Description of the task:
Transcribe, word for word and without additions, each line below from the one containing "exact ⟨rfl, rfl, rfl⟩" through the one containing "signals (R106) -/", both ends included.

Records:
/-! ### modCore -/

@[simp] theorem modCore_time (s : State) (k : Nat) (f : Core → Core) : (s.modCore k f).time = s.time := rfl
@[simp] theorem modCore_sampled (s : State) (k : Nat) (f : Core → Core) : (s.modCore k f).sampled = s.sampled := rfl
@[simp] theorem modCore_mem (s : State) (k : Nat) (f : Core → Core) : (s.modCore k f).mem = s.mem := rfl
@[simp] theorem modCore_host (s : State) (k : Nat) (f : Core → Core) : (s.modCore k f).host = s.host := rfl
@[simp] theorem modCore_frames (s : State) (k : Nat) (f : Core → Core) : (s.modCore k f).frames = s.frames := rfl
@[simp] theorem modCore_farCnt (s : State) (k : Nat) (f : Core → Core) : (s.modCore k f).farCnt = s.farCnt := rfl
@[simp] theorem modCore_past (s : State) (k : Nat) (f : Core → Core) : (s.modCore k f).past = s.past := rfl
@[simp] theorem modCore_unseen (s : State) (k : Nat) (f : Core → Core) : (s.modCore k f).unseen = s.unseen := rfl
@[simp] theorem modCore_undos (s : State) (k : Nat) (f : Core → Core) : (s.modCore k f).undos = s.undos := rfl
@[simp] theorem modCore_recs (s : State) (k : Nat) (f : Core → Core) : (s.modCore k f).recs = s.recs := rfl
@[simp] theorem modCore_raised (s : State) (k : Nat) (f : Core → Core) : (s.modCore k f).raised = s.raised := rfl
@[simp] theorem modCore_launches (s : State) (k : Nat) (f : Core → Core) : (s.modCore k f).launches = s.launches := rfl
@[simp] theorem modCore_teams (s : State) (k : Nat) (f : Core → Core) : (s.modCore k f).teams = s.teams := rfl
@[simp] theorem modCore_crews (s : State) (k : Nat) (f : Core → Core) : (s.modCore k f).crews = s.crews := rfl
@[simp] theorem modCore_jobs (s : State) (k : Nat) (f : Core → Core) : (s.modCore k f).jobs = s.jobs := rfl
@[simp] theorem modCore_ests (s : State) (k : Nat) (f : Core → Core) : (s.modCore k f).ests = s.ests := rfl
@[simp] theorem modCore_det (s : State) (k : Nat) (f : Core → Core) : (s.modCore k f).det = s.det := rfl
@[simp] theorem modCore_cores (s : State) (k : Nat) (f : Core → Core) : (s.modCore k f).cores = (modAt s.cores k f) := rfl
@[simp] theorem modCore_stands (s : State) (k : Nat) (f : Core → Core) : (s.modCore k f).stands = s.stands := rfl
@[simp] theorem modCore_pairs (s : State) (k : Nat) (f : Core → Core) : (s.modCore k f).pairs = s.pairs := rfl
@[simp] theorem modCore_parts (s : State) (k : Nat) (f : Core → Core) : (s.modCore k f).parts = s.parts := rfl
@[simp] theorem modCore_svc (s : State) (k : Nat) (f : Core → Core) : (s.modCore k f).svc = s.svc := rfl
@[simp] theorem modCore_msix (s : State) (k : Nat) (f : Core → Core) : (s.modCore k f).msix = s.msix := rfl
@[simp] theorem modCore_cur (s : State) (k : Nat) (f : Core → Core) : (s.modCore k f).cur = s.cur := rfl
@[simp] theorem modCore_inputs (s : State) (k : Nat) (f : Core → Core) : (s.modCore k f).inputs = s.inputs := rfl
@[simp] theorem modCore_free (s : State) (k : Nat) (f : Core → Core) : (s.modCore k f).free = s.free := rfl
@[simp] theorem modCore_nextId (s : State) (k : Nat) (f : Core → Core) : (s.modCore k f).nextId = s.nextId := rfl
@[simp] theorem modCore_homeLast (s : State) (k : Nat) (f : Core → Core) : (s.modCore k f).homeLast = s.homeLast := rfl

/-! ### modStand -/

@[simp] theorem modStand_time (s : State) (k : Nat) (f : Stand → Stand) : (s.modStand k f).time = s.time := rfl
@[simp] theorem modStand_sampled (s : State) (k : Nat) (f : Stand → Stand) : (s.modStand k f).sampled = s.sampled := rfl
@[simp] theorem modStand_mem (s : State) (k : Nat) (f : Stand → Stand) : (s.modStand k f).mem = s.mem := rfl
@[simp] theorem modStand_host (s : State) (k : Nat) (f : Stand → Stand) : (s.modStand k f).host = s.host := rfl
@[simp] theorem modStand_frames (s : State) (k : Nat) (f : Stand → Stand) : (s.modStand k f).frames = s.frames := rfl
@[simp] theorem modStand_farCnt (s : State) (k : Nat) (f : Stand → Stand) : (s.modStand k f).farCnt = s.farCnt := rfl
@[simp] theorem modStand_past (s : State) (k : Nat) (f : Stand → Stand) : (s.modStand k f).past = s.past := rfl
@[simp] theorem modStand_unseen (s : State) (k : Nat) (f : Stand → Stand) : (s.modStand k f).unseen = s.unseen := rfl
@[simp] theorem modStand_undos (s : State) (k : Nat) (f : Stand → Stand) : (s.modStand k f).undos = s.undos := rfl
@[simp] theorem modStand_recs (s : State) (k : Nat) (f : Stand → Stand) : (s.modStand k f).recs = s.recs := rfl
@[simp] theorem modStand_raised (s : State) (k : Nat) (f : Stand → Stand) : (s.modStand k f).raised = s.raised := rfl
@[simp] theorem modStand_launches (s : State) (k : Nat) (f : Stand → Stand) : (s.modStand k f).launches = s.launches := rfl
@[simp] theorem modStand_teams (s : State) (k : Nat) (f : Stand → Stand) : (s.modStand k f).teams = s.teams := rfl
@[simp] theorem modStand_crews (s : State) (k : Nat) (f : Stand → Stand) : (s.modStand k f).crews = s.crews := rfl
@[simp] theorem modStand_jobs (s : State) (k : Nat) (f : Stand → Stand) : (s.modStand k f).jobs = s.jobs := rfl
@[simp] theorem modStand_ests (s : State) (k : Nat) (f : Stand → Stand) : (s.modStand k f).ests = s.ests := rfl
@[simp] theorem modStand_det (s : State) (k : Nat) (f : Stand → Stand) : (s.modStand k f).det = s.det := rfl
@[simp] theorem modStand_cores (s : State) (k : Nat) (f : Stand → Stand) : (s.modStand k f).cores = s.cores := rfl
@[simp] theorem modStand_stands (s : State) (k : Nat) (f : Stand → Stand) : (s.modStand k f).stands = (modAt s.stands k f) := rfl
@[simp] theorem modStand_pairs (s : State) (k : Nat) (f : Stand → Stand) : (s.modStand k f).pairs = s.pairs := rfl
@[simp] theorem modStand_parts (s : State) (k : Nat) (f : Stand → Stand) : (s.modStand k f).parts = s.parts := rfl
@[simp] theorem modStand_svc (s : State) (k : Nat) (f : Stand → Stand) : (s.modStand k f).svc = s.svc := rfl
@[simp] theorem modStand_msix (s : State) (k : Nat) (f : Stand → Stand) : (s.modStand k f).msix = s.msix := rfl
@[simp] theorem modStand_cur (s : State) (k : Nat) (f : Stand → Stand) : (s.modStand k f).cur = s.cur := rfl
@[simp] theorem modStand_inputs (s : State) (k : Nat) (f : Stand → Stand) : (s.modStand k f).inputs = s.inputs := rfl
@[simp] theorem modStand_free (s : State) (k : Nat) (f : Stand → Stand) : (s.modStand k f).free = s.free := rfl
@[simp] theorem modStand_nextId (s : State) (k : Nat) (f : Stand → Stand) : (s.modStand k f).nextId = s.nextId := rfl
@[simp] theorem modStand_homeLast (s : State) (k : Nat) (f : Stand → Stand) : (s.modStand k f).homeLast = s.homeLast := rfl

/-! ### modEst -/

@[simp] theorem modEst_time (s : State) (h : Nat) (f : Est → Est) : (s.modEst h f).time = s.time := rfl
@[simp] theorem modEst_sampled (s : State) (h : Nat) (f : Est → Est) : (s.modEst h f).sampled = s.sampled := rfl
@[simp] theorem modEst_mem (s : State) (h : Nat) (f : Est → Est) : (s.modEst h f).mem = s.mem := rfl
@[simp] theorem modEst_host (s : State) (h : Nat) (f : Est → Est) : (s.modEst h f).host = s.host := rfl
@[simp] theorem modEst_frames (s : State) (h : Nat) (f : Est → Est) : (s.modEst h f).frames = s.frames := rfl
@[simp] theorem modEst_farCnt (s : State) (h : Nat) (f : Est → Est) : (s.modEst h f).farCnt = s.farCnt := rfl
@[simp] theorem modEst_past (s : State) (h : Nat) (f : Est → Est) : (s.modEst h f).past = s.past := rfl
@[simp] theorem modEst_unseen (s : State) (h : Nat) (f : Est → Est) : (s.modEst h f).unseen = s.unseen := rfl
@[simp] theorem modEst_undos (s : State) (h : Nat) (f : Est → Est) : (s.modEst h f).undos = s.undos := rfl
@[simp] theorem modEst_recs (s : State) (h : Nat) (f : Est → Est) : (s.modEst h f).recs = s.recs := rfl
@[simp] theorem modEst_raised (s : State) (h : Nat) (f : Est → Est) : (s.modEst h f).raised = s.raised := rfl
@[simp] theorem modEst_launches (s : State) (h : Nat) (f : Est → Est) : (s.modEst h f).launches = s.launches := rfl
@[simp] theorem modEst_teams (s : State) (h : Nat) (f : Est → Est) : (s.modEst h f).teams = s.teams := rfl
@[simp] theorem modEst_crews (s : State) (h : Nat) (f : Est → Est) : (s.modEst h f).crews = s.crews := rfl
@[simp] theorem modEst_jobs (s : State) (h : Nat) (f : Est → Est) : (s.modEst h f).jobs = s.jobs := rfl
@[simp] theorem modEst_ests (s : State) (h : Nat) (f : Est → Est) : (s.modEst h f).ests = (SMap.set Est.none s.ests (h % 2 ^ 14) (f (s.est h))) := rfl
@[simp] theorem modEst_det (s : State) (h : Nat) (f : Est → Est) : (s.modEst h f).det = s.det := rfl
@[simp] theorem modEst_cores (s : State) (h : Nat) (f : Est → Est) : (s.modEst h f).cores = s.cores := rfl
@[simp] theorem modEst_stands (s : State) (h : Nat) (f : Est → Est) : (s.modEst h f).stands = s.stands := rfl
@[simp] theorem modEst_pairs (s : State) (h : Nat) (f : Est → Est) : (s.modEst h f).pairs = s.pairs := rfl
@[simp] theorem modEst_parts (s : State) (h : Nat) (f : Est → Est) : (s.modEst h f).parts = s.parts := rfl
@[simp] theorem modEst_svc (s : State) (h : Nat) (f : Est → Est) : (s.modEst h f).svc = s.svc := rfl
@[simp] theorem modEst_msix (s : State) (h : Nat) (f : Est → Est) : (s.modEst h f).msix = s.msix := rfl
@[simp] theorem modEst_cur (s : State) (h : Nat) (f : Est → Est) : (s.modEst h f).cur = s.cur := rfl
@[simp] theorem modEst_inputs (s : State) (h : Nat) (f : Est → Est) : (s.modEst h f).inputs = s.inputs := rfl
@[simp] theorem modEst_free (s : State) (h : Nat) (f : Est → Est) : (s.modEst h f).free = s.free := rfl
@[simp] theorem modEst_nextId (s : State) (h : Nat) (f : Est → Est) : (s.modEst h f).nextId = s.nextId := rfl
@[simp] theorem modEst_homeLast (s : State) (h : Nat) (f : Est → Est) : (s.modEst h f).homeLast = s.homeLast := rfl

---

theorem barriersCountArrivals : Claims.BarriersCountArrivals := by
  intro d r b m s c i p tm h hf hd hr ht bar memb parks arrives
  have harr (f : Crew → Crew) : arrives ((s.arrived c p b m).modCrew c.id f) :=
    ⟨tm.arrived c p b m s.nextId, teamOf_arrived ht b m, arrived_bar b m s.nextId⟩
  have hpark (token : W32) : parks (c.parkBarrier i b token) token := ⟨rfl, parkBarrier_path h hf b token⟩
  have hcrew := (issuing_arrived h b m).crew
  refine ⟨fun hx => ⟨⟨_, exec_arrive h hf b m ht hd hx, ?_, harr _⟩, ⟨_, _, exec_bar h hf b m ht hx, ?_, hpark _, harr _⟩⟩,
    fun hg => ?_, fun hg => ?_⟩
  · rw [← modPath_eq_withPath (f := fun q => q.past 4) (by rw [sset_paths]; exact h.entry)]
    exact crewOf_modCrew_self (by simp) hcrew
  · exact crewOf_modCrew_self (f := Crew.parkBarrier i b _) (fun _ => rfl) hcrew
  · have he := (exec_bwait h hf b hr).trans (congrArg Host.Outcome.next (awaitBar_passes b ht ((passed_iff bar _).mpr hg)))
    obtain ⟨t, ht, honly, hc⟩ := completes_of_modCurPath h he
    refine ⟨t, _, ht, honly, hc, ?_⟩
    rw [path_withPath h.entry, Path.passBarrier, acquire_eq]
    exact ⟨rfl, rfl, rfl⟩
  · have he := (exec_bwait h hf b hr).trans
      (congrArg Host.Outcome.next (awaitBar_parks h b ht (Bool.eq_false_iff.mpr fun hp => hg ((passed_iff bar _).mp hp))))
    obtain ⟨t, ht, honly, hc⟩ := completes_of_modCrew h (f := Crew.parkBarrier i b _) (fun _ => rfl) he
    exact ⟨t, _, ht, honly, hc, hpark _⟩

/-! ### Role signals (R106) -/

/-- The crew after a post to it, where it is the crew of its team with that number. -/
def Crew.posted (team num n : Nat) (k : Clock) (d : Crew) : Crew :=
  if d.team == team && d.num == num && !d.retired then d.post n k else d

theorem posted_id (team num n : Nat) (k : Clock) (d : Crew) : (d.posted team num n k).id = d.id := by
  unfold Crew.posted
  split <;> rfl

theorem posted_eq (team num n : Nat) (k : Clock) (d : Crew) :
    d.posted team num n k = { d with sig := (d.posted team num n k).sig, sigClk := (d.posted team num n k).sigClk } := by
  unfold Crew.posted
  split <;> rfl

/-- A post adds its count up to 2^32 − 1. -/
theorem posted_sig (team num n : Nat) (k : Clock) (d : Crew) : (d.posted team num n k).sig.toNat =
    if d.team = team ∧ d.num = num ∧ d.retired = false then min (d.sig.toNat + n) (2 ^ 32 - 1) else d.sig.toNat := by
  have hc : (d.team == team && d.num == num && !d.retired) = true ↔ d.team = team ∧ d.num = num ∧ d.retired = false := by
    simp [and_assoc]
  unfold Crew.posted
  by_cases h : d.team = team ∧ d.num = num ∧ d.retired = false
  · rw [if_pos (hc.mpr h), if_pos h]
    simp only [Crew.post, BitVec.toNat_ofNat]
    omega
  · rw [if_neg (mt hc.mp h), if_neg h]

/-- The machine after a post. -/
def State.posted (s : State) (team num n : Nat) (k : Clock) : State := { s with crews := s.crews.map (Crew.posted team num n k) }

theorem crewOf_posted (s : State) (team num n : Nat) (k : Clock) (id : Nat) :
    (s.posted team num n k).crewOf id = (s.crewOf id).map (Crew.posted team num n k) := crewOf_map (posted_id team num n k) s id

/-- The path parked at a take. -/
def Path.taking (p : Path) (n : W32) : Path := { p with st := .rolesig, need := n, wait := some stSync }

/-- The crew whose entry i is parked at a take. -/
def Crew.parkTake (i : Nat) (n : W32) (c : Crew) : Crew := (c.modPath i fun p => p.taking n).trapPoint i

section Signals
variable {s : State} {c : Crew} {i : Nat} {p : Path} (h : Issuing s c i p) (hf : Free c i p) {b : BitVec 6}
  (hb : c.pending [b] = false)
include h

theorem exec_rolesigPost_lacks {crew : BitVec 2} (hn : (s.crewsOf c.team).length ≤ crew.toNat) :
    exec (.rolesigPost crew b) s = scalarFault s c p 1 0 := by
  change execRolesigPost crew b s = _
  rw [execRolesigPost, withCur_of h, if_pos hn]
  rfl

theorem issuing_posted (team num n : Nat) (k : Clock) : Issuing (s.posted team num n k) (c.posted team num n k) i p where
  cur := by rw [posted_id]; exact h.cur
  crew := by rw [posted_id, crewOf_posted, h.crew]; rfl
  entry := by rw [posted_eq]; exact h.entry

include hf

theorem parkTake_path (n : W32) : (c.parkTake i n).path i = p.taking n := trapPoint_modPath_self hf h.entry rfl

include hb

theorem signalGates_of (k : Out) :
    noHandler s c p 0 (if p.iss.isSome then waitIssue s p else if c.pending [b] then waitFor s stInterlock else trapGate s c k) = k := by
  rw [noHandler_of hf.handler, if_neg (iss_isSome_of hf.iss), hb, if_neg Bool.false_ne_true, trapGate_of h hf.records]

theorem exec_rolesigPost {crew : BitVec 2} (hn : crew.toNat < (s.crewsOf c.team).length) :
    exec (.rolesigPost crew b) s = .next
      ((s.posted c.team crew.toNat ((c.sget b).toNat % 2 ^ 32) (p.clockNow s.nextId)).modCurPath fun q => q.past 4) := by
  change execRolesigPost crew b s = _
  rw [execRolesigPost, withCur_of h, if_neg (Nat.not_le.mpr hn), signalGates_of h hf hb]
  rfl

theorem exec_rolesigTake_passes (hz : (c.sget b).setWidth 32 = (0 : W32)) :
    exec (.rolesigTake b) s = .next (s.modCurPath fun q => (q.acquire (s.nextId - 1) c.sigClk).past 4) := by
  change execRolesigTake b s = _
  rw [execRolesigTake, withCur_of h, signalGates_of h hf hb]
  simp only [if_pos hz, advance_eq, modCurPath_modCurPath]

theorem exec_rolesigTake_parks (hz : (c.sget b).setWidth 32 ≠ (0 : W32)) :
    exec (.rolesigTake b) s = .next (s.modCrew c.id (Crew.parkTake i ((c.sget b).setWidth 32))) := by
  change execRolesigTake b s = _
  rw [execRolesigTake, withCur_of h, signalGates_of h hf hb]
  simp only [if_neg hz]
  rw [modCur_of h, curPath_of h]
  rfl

Written solution:
    exact ⟨rfl, rfl, rfl⟩
  · have he := (exec_bwait h hf b hr).trans
      (congrArg Host.Outcome.next (awaitBar_parks h b ht (Bool.eq_false_iff.mpr fun hp => hg ((passed_iff bar _).mp hp))))
    obtain ⟨t, ht, honly, hc⟩ := completes_of_modCrew h (f := Crew.parkBarrier i b _) (fun _ => rfl) he
    exact ⟨t, _, ht, honly, hc, hpark _⟩

/-! ### Role signals (R106) -/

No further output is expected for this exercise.